This project analyzes housing data using R to identify important factors influencing house prices. The project includes data cleaning, exploratory data analysis, visualizations, and predictive modeling.
Load Packages
library(tidyverse)
── Attaching core tidyverse packages ──────────────────────── tidyverse 2.0.0 ──
✔ dplyr 1.2.1 ✔ readr 2.2.0
✔ forcats 1.0.1 ✔ stringr 1.6.0
✔ ggplot2 4.0.3 ✔ tibble 3.3.1
✔ lubridate 1.9.5 ✔ tidyr 1.3.2
✔ purrr 1.2.2
── Conflicts ────────────────────────────────────────── tidyverse_conflicts() ──
✖ dplyr::filter() masks stats::filter()
✖ dplyr::lag() masks stats::lag()
ℹ Use the conflicted package (<http://conflicted.r-lib.org/>) to force all conflicts to become errors
ggplot(housing, aes(x = Sale_Price)) +geom_histogram(fill ="skyblue", bins =20) +labs(title ="Distribution of House Prices",x ="Sale Price",y ="Count" )
Living Area vs Sale Price
ggplot(housing, aes(x = Gr_Liv_Area, y = Sale_Price)) +geom_point(color ="blue") +geom_smooth(method ="lm", color ="red") +labs(title ="Living Area vs Sale Price",x ="Living Area",y ="Sale Price" )
This project successfully applied data analytics and predictive modeling techniques in R to analyze residential housing data and identify important factors affecting house prices.
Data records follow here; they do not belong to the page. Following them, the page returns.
-- ==== Sys2Proof/Machine/Settings.lean ====
section
/-!
DEFINITION. The stored settings and the settings in force: the ranges and defaults of R159's table, the application of a class (R160), WRITE
SETTINGS, READ SETTINGS and the interrupt-enable word (R159, R167).
-/

namespace Sys2Proof.Machine

/-! ## The values of the fields (R159) -/

/-- 0 SETUP, 1 SERVICE, 2 RESUME. -/
def startModeOf (w : Word) : Option StartMode :=
  if w = 0 then some .setup else if w = 1 then some .service else if w = 2 then some .resume else none

/-- 0 FATAL, 1 CLEAR. -/
def lossPolicyOf (w : Word) : Option LossPolicy :=
  if w = 0 then some .fatal else if w = 1 then some .clear else none

/-- 0 WAIT, 1 PARTIAL. -/
def shortageOf (w : Word) : Option Shortage :=
  if w = 0 then some .wait else if w = 1 then some .partly else none

/-- 0 NONE, 1 FIXED, 2 HOLD, 3 TRIAL. -/
def conditioningOf (w : Word) : Option Conditioning :=
  if w = 0 then some .none else if w = 1 then some .fixed else if w = 2 then some .hold
  else if w = 3 then some .trial else none

/-- 0 LIVE, 1 PEAK. -/
def depthIndicatorOf (w : Word) : Option DepthIndicator :=
  if w = 0 then some .live else if w = 1 then some .peak else none

/-- 0 off, 1 on. -/
def enableOf (w : Word) : Option Bool :=
  if w = 0 then some false else if w = 1 then some true else none

/-- A whole number from lo to hi. -/
def numberFrom (lo hi : Nat) (w : Word) : Option Nat :=
  if within lo hi w.toNat then some w.toNat else none

/-- 1, 10, 100, 1,000 or 10,000 units. -/
def refillStepOf (w : Word) : Option Nat :=
  if w.toNat ∈ [1, 10, 100, 1000, 10000] then some w.toNat else none

/-- Whether the stored value of a field is within its range (R159). -/
def inRange (st : StoredSettings) : SettingField → Bool
  | .startMode => (startModeOf st.startMode).isSome
  | .backupLoss => (lossPolicyOf st.backupLoss).isSome
  | .refillStep => (refillStepOf st.refillStep).isSome
  | .loadTimeout => (numberFrom 10 600 st.loadTimeout).isSome
  | .shortage => (shortageOf st.shortage).isSome
  | .overdueDays => (numberFrom 1 30 st.overdueDays).isSome
  | .margin => (numberFrom 0 8 st.margin).isSome
  | .reportInterval => (numberFrom 1 60 st.reportInterval).isSome
  | .conditioning => (conditioningOf st.conditioning).isSome
  | .depth => (depthIndicatorOf st.depth).isSome
  | .resultEnable => (enableOf st.resultEnable).isSome
  | .attentionEnable => (enableOf st.attentionEnable).isSome

/-- The settings in force with one field taken from its stored value, or from its default where that is out of range (R160). -/
def settle (st : StoredSettings) (cur : Settings) : SettingField → Settings
  | .startMode => { cur with startMode := (startModeOf st.startMode).getD .setup }
  | .backupLoss => { cur with backupLoss := (lossPolicyOf st.backupLoss).getD .fatal }
  | .refillStep => { cur with refillStep := (refillStepOf st.refillStep).getD 100 }
  | .loadTimeout => { cur with loadTimeout := (numberFrom 10 600 st.loadTimeout).getD 120 }
  | .shortage => { cur with shortage := (shortageOf st.shortage).getD .wait }
  | .overdueDays => { cur with overdueDays := (numberFrom 1 30 st.overdueDays).getD 5 }
  | .margin => { cur with margin := (numberFrom 0 8 st.margin).getD 4 }
  | .reportInterval => { cur with reportInterval := (numberFrom 1 60 st.reportInterval).getD 7 }
  | .conditioning => { cur with conditioning := (conditioningOf st.conditioning).getD .none }
  | .depth => { cur with depth := (depthIndicatorOf st.depth).getD .live }
  | .resultEnable => { cur with resultEnable := (enableOf st.resultEnable).getD false }
  | .attentionEnable => { cur with attentionEnable := (enableOf st.attentionEnable).getD false }

/-- The code R159 gives the value in force of a field. -/
def valueCode (cur : Settings) : SettingField → Nat
  | .startMode => match cur.startMode with | .setup => 0 | .service => 1 | .resume => 2
  | .backupLoss => match cur.backupLoss with | .fatal => 0 | .clear => 1
  | .refillStep => cur.refillStep
  | .loadTimeout => cur.loadTimeout
  | .shortage => match cur.shortage with | .wait => 0 | .partly => 1
  | .overdueDays => cur.overdueDays
  | .margin => cur.margin
  | .reportInterval => cur.reportInterval
  | .conditioning => match cur.conditioning with | .none => 0 | .fixed => 1 | .hold => 2 | .trial => 3
  | .depth => match cur.depth with | .live => 0 | .peak => 1
  | .resultEnable => if cur.resultEnable then 1 else 0
  | .attentionEnable => if cur.attentionEnable then 1 else 0

/-! ## The classes (R159) -/

/-- The RESTART class. -/
def restartClass : List SettingField :=
  [.startMode, .backupLoss]

/-- The SERVICE ENTRY class. -/
def serviceEntryClass : List SettingField :=
  [.refillStep, .loadTimeout, .shortage, .overdueDays, .margin, .reportInterval]

/-- The IMMEDIATE class. -/
def immediateClass : List SettingField :=
  [.conditioning, .depth, .resultEnable, .attentionEnable]

/-- The twelve fields in the order of R159's table. -/
def allFields : List SettingField :=
  restartClass ++ serviceEntryClass ++ immediateClass

/-! ## The application of a class (R160) -/

/-- Turning an enable off clears its pending mark (R170). -/
def dropMarks (before : Settings) (s : State) : State :=
  { s with
    resultMark := s.resultMark && !(before.resultEnable && !s.inForce.resultEnable)
    attentionMark := s.attentionMark && !(before.attentionEnable && !s.inForce.attentionEnable) }

/-- The fallen-back set with one more field, in the order of R159's table. -/
def joinFallen (f : SettingField) (l : List SettingField) : List SettingField :=
  allFields.filter (fun g => decide (g = f) || l.contains g)

/-- A class is applied to one field (R160). -/
def applyField (f : SettingField) (s : State) : State :=
  let s' := dropMarks s.inForce { s with inForce := settle s.stored s.inForce f }
  if inRange s.stored f then { s' with fallenBack := s.fallenBack.filter (fun g => decide (g ≠ f)) }
  else setDeviceCause .settingsFault { s' with fallenBack := joinFallen f s.fallenBack }

/-- A class is applied to each of a list of fields (R160). -/
def applyFields : List SettingField → State → State
  | [], s => s
  | f :: rest, s => applyFields rest (applyField f s)

/-- The fields of a list whose stored value falls back (R157, R160). -/
def fallers (st : StoredSettings) (l : List SettingField) : List SettingField :=
  l.filter (fun f => !inRange st f)

/-! ## WRITE SETTINGS and READ SETTINGS (R159) -/

/-- The settings store with every present value written. -/
def storePatch (p : SettingsPatch) (st : StoredSettings) : StoredSettings where
  startMode := p.startMode.getD st.startMode
  backupLoss := p.backupLoss.getD st.backupLoss
  refillStep := p.refillStep.getD st.refillStep
  loadTimeout := p.loadTimeout.getD st.loadTimeout
  shortage := p.shortage.getD st.shortage
  overdueDays := p.overdueDays.getD st.overdueDays
  margin := p.margin.getD st.margin
  reportInterval := p.reportInterval.getD st.reportInterval
  conditioning := p.conditioning.getD st.conditioning
  depth := p.depth.getD st.depth
  resultEnable := p.resultEnable.getD st.resultEnable
  attentionEnable := p.attentionEnable.getD st.attentionEnable

/-- The IMMEDIATE fields that are present, in the order of R159's table. -/
def presentImmediate (p : SettingsPatch) : List SettingField :=
  (if p.conditioning.isSome then [.conditioning] else []) ++ (if p.depth.isSome then [.depth] else [])
    ++ (if p.resultEnable.isSome then [.resultEnable] else [])
    ++ (if p.attentionEnable.isSome then [.attentionEnable] else [])

/-- The order in which the present IMMEDIATE fields are applied. Only the place of the attention-interrupt enable among them
can be told, by whether a fall-back of another field raises the attention interrupt, and the manual leaves it open (log 9). -/
def applicationOrder (first : Bool) (p : SettingsPatch) : List SettingField :=
  if p.attentionEnable.isSome && first then .attentionEnable :: presentImmediate { p with attentionEnable := none }
  else presentImmediate p

/-- The values are stored and the IMMEDIATE class is applied to the fields that are present (R159). -/
def writeStored (p : SettingsPatch) (s : State) : State :=
  let s1 := { s with stored := storePatch p s.stored, choices := s.choices + 1 }
  applyFields (applicationOrder (Config.enableBeforeFault s.choices) p) s1

/-- WRITE SETTINGS (R159). -/
def writeSettings (p : SettingsPatch) (s : State) : State × Reply :=
  if !writesSettings s.record.mode then (s, refuse .wrongMode)
  else
    let s' := writeStored p s
    (s',
     done (.applied ((presentImmediate p).map (fun f => (f, valueCode s'.inForce f, !inRange s'.stored f)))))

/-- READ SETTINGS: the stored values as written (R159). -/
def readSettings (s : State) : State × Reply :=
  (s, done (.stored s.stored))

/-- The WRITE SETTINGS that a write of the interrupt-enable word stands for: bits 0 and 1 alone (R159, R167). -/
def enablePatch (value : Word) : SettingsPatch where
  resultEnable := some (if value.getLsbD 0 then 1 else 0)
  attentionEnable := some (if value.getLsbD 1 then 1 else 0)

/-! ## The commands -/

/-- The command WRITE_SETTINGS. -/
def execWriteSettings (tag : Half) (patch : SettingsPatch) (s : State) : Answer :=
  .next (request (.writeSettings tag patch) (writeSettings patch) s)

/-- The command READ_SETTINGS. -/
def execReadSettings (tag : Half) (s : State) : Answer :=
  .next (request (.readSettings tag) readSettings s)

/-- INTERRUPT_ENABLE_WORD_WRITE: a WRITE SETTINGS of the two enables that posts no result, ignored in FROZEN (R167). -/
def execInterruptEnableWordWrite (value : Word) (s : State) : Answer :=
  .next (if s.powered && writesSettings s.record.mode then writeStored (enablePatch value) s else s)

end Sys2Proof.Machine
end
The analysis included data cleaning, feature engineering, descriptive statistics, exploratory visualizations, and advanced data manipulation using dplyr.
Machine learning concepts from tidymodels, recipes, workflows, and parsnip were implemented to create a structured predictive analytics pipeline. The linear regression model demonstrated how variables such as living area, garage capacity, and housing characteristics can influence sale price predictions.
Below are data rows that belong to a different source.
/-- R118, R119: CYCLE CONTROL. START, from STOPPED, begins a new cycle with Dc and W at 0 under the next cycle number; STOP, PAUSE and
RESUME change the run state alone; each is refused WRONG_STATE from the other run states, and its other checks stand before that one, in the
order of the prose (log 30). A refused one carries the status alone (log 28), and an action code that names nothing comes as a START (log
18). -/
def Obligations.CycleControlMovesRunState : Prop :=
  ∀ (tag : Half) (slot : Nat) (c : Instr) (s : State),
    (c = .cycleStart tag slot true ∨ c = .cycleStart tag slot false ∨ c = .cycleStop tag slot ∨ c = .cyclePause tag slot
      ∨ c = .cycleResume tag slot) →
    (∀ st,
      (if s.record.mode ≠ .service then some Status.wrongMode
       else if 127 < slot ∨ c = .cycleStart tag slot false then some .badValue
       else if s.branch? slot = none then some .unknownBranch
       else none) = some st →
      Answers c 0x73 tag s (s, refuse st))
    ∧ ∀ b, s.record.mode = .service → slot < 128 → s.branch? slot = some b → c ≠ .cycleStart tag slot false →
      ∀ left : Option Branch,
      left =
        (if c = .cycleStart tag slot true then
          (if b.run = .stopped then some { b with run := .running, dayCount := 0, spent := 0, cycle := b.cycle + 1 } else none)
         else if c = .cycleStop tag slot then (if b.run ≠ .stopped then some { b with run := .stopped } else none)
         else if c = .cyclePause tag slot then (if b.run = .running then some { b with run := .paused } else none)
         else (if b.run = .paused then some { b with run := .running } else none)) →
      (left = none → Answers c 0x73 tag s (s, refuse .wrongState))
      ∧ ∀ b', left = some b' →
        Answers c 0x73 tag s
          ({ s with record.branches := Table.put s.record.branches slot b' },
           done (.cycle b'.run b'.dayCount b'.spent b'.cycle (b'.allowance - b'.spent)))

/-! ## Stamp stock -/

/-- R128, R129: WITHDRAW DENOMINATION stamps an ON SALE slot with the day and moves no stamp; RETIRE DENOMINATION empties a WITHDRAWN slot,
or names the first condition that fails: stock on hand, transfers, an open count. The checks before the table are those of the prose (log
30). -/
def Obligations.WithdrawAndRetireDenomination : Prop :=
  ∀ (tag : Half) (slot : Nat) (s : State),
    Answers (.withdrawDenomination tag slot) 0x81 tag s
      (if s.record.mode ≠ .service then (s, refuse .wrongMode)
       else if 15 < slot then (s, refuse .badValue)
       else
        match s.denomination? slot with
        | none => (s, refuse .unknownSlot)
        | some d =>
          if d.withdrawn.isSome then (s, refuse .wrongState)
          else
            ({ s with
                record.denominations := Table.put s.record.denominations slot { d with withdrawn := some s.record.day } },
             done (.withdrawn s.record.day (Table.sum (fun _ b => Figures.at' b.onHand slot) s.record.branches)
              ((s.record.transfers.filter (fun t => decide (t.denomination = slot))).map (·.count)).sum)))
    ∧ (∀ st,
      (if s.record.mode ≠ .service then some Status.wrongMode
       else if 15 < slot then some .badValue
       else
        match s.denomination? slot with
        | none => some .unknownSlot
        | some d => if d.withdrawn = none then some .wrongState else none) = some st →
      Answers (.retireDenomination tag slot) 0x82 tag s (s, refuse st))
    ∧ ∀ (d : Denomination) (day : Half) (holding counting : List (Nat × Branch)) (moving : Nat), s.record.mode = .service →
      slot < 16 → s.denomination? slot = some d → d.withdrawn = some day →
      holding = s.record.branches.filter (fun e => decide (0 < Figures.at' e.2.onHand slot)) →
      counting = s.record.branches.filter (fun e => e.2.latch.isSome) →
      moving = (s.record.transfers.filter (fun t => decide (t.denomination = slot))).length →
      Answers (.retireDenomination tag slot) 0x82 tag s
        (match holding, counting with
         | h :: _, _ => (s, refuseWith .notEmpty (.denominationHeld (.stockOnHand h.1 holding.length)))
         | [], counted =>
          if 0 < moving then (s, refuseWith .notEmpty (.denominationHeld (.transfers moving)))
          else
            match counted with
            | e :: _ => (s, refuseWith .notEmpty (.denominationHeld (.countOpen e.1)))
            | [] =>
              ({ s with record.denominations := Table.erase s.record.denominations slot },
               done (.denominationRetired d.face (s.record.day - day).toNat)))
The project also highlighted the importance of storytelling and data visualization in communicating analytical insights effectively. Overall, this analysis demonstrates practical applications of predictive analytics and machine learning techniques for real estate decision-making and housing price estimation.
Project Story and Interpretation
This project focuses on understanding the factors that influence residential house prices using predictive analytics in R. The analysis begins with data preparation, cleaning, and transformation techniques to improve the quality of the dataset and create meaningful variables for analysis.
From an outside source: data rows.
-- ==== Sys2Proof/Laws/Window.lean ====
section
/-!
SUPPORT. Laws of the memory window: the bytes of a slot are 128, and a byte written to the Request Ring is the byte read there afterwards,
every other byte staying as it was; the ring keeps its canonical form.
-/

namespace Sys2Proof.Machine

@[simp] theorem leBytes_length (size n : Nat) : (leBytes size n).length = size := by
  induction size generalizing n with
  | zero => rfl
  | succ size ih => simp [leBytes, ih]

/-- The number that the bytes of a number hold is that number, as far as they reach. -/
theorem leValue_leBytes (size n : Nat) : leValue (leBytes size n) = n % 256 ^ size := by
  induction size generalizing n with
  | zero => simp [leBytes, leValue, Nat.mod_one]
  | succ size ih =>
    have := Nat.mod_mul (x := n) (a := 256) (b := 256 ^ size)
    rw [leBytes, leValue, ih, BitVec.toNat_ofNat, show 256 ^ (size + 1) = 256 * 256 ^ size from Nat.pow_succ', this]

/-- The bytes of the number that bytes hold are these bytes. -/
theorem leValue_byte (l : List Byte) (i : Nat) : leValue l / 256 ^ i % 256 = (l[i]?.getD 0).toNat := by
  induction l generalizing i with
  | nil => simp [leValue]
  | cons b rest ih =>
    have hb := b.isLt
    cases i with
    | zero => simp [leValue]; omega
    | succ i =>
      rw [leValue, Nat.pow_succ', ← Nat.div_div_eq_div_mul, show (b.toNat + 256 * leValue rest) / 256 = leValue rest by omega, ih]
      simp

/-- A body with a layout takes at most 24 bytes. -/
theorem requestBody_length {c : Instr} {l : List Byte} (h : requestBody c = some l) : l.length ≤ 24 := by
  unfold requestBody at h
  split at h
  case h_1 | h_2 | h_3 | h_4 | h_5 | h_6 | h_7 =>
    cases h; simp
  all_goals first
    | (cases h; simp)
    | cases h

theorem padded_length {l : List Byte} (h : l.length ≤ Config.slotBytes) : (padded l).length = Config.slotBytes := by
  simp [padded]; omega

/-- A request record fills its slot. -/
theorem recordBytes_length (c : Instr) : (recordBytes c).length = Config.slotBytes := by
  unfold recordBytes
  split
  · rename_i l h
    apply padded_length
    unfold requestBytes at h
    split at h
    · rename_i hb
      cases h
      have := requestBody_length hb
      simp [requestHeader, Config.slotBytes]; omega
    · cases h
  · simp

/-- A slot in canonical form is of 128 bytes. -/
theorem slotBytes_length {x : Option RequestSlot} (h : ∀ y ∈ x, y.canonical = true) :
    (slotBytes x).length = Config.slotBytes := by
  match x with
  | none => rfl
  | some (.record c) => exact recordBytes_length c
  | some (.raw l) =>
    have := h _ rfl
    simp only [RequestSlot.canonical, decide_eq_true_eq] at this
    exact this.1

/-- The request that bytes spell has a record of exactly these bytes. -/
theorem recordBytes_spelled {l : List Byte} {c : Instr} (h : spelled l = some c) : recordBytes c = l := by
  simp only [spelled, Option.filter_eq_some_iff, decide_eq_true_eq] at h
  obtain ⟨-, h⟩ := h
  obtain ⟨r, hr, rfl⟩ := Option.map_eq_some_iff.1 h
  simp [recordBytes, hr]

/-- Bytes held as a slot are these bytes. -/
theorem slotBytes_slotOf (l : List Byte) : slotBytes (slotOf l) = l := by
  unfold slotOf
  split
  · rename_i h; simp [slotBytes, h]
  · split
    · rename_i h; exact recordBytes_spelled h
    · rfl

theorem slotOf_canonical {l : List Byte} (h : l.length = Config.slotBytes) : ∀ y ∈ slotOf l, y.canonical = true := by
  intro y hy
  unfold slotOf at hy
  split at hy
  · cases hy
  · split at hy <;> cases hy
    · rfl
    · simp_all [RequestSlot.canonical]

@[simp] theorem find_setSlot_self (ring : Table RequestSlot) (i : Nat) (x : Option RequestSlot) :
    Table.find (setSlot ring i x) i = x := by
  cases x <;> simp [setSlot]

theorem find_setSlot_ne (ring : Table RequestSlot) {i j : Nat} (x : Option RequestSlot) (h : j ≠ i) :
    Table.find (setSlot ring i x) j = Table.find ring j := by
  cases x
  · exact Table.find_erase_ne _ h
  · exact Table.find_put_ne _ _ h

/-- The canonical form of the Request Ring: slots strictly rising among the 32, each in canonical form. -/
abbrev RingCanonical (ring : Table RequestSlot) : Prop :=
  Table.Sorted ring ∧ ∀ e ∈ ring, e.1 < Config.ringSlots ∧ e.2.canonical

theorem canonical_find {ring : Table RequestSlot} (h : RingCanonical ring) (i : Nat) :
    ∀ y ∈ Table.find ring i, y.canonical = true :=
  fun _ hy => (h.2 _ (Table.mem_of_find hy)).2

theorem canonical_setSlot {ring : Table RequestSlot} (h : RingCanonical ring) {i : Nat} (hi : i < Config.ringSlots)
    {x : Option RequestSlot} (hx : ∀ y ∈ x, y.canonical = true) : RingCanonical (setSlot ring i x) := by
  cases x with
  | none => exact ⟨Table.sorted_erase h.1 i, fun e he => h.2 e (Table.mem_erase he).1⟩
  | some y =>
    refine ⟨Table.sorted_put h.1 i y, fun e he => ?_⟩
    rcases Table.mem_put he with rfl | he
    · exact ⟨hi, hx y rfl⟩
    · exact h.2 e he

/-- A byte written to the Request Ring keeps its canonical form. -/
theorem canonical_storeByte {ring : Table RequestSlot} (h : RingCanonical ring) {offset : Nat} (ho : offset < 0x1000)
    (b : Byte) : RingCanonical (storeByte ring offset b) := by
  simp only [storeByte]
  split
  · exact h
  · refine canonical_setSlot h (by simp only [Config.slotBytes, Config.ringSlots]; omega) (slotOf_canonical ?_)
    rw [List.length_set, slotBytes_length (canonical_find h _)]

/-- A byte written to the Request Ring is read there afterwards, and every other byte is as it was. -/
theorem requestByte_storeByte {ring : Table RequestSlot} (h : RingCanonical ring) (offset : Nat) (b : Byte) (x : Nat) :
    requestByte (storeByte ring offset b) x = if x = offset then b else requestByte ring x := by
  have hl := slotBytes_length (canonical_find h (offset / Config.slotBytes))
  have hm : offset % Config.slotBytes < Config.slotBytes := Nat.mod_lt _ (by decide)
  simp only [storeByte]
  split
  · rename_i hb
    split
    · rename_i hx; subst hx; simp [requestByte, hb]
    · rfl
  · by_cases hs : x / Config.slotBytes = offset / Config.slotBytes
    · rw [requestByte, hs, find_setSlot_self, slotBytes_slotOf, List.getElem?_set]
      by_cases hx : x = offset
      · subst hx; simp [hl, hm]
      · have hne : offset % Config.slotBytes ≠ x % Config.slotBytes := by
          simp only [Config.slotBytes] at hs ⊢; omega
        rw [if_neg hne, if_neg hx, requestByte, hs]
    · rw [requestByte, find_setSlot_ne _ _ hs, if_neg (by rintro rfl; exact hs rfl)]
      rfl

/-- The canonical form is kept by a window write. -/
theorem canonical_storeBytes {ring : Table RequestSlot} (h : RingCanonical ring) (offset : Nat) (l : List Byte) :
    RingCanonical (storeBytes ring offset l) := by
  induction l generalizing ring offset with
  | nil => exact h
  | cons b rest ih =>
    refine ih ?_ _
    split
    · exact canonical_storeByte h (by omega) b
    · exact h

/-- A window write stores the bytes that fall into the Request Ring and leaves every other byte of it. -/
theorem requestByte_storeBytes {ring : Table RequestSlot} (h : RingCanonical ring) (offset : Nat) (l : List Byte) {x : Nat}
    (hx : x < 0x1000) :
    requestByte (storeBytes ring offset l) x =
      if offset ≤ 0x1000 + x ∧ 0x1000 + x < offset + l.length then l.getD (0x1000 + x - offset) 0 else requestByte ring x := by
  induction l generalizing ring offset with
  | nil => rw [storeBytes, if_neg (by simp)]
  | cons b rest ih =>
    have hc : RingCanonical (if 0x1000 ≤ offset ∧ offset < 0x2000 then storeByte ring (offset - 0x1000) b else ring) := by
      split
      · exact canonical_storeByte h (by omega) b
      · exact h
    rw [storeBytes, ih hc]
    by_cases h1 : offset = 0x1000 + x
    · subst h1
      have h2 : 0x1000 + x < 0x2000 := by omega
      simp [requestByte_storeByte h, h2]
    · have h2 : requestByte (if 0x1000 ≤ offset ∧ offset < 0x2000 then storeByte ring (offset - 0x1000) b else ring) x
          = requestByte ring x := by
        split
        · rw [requestByte_storeByte h, if_neg (by omega)]
        · rfl
      rw [h2]
      simp only [List.length_cons]
      by_cases h3 : offset + 1 ≤ 0x1000 + x ∧ 0x1000 + x < offset + 1 + rest.length
      · rw [if_pos h3, if_pos (by omega), show 0x1000 + x - offset = (0x1000 + x - (offset + 1)) + 1 by omega]
        rfl
      · rw [if_neg h3, if_neg (by omega)]

end Sys2Proof.Machine
end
Several exploratory visualizations were created to identify relationships between housing features and sale price. Variables such as living area, garage capacity, number of bedrooms, and house age showed a strong influence on property value. The charts help explain market trends and provide business insights into housing characteristics that impact pricing.
Advanced data manipulation techniques using dplyr were applied to summarize housing trends and calculate important statistics such as average sale price, average living area, and price per square foot. Additional descriptive statistics were used to better understand the distribution and behavior of the housing data.
The predictive modeling section uses tidymodels, recipes, workflows, and linear regression techniques to build a machine learning pipeline for house price prediction. Recipes were used for preprocessing and normalization, while workflows combined preprocessing and modeling into a structured analytical process.
The final model demonstrates how predictive analytics can be used to estimate house prices based on important housing features. The Actual vs Predicted visualization shows the relationship between model predictions and real housing prices, helping evaluate model performance and prediction accuracy.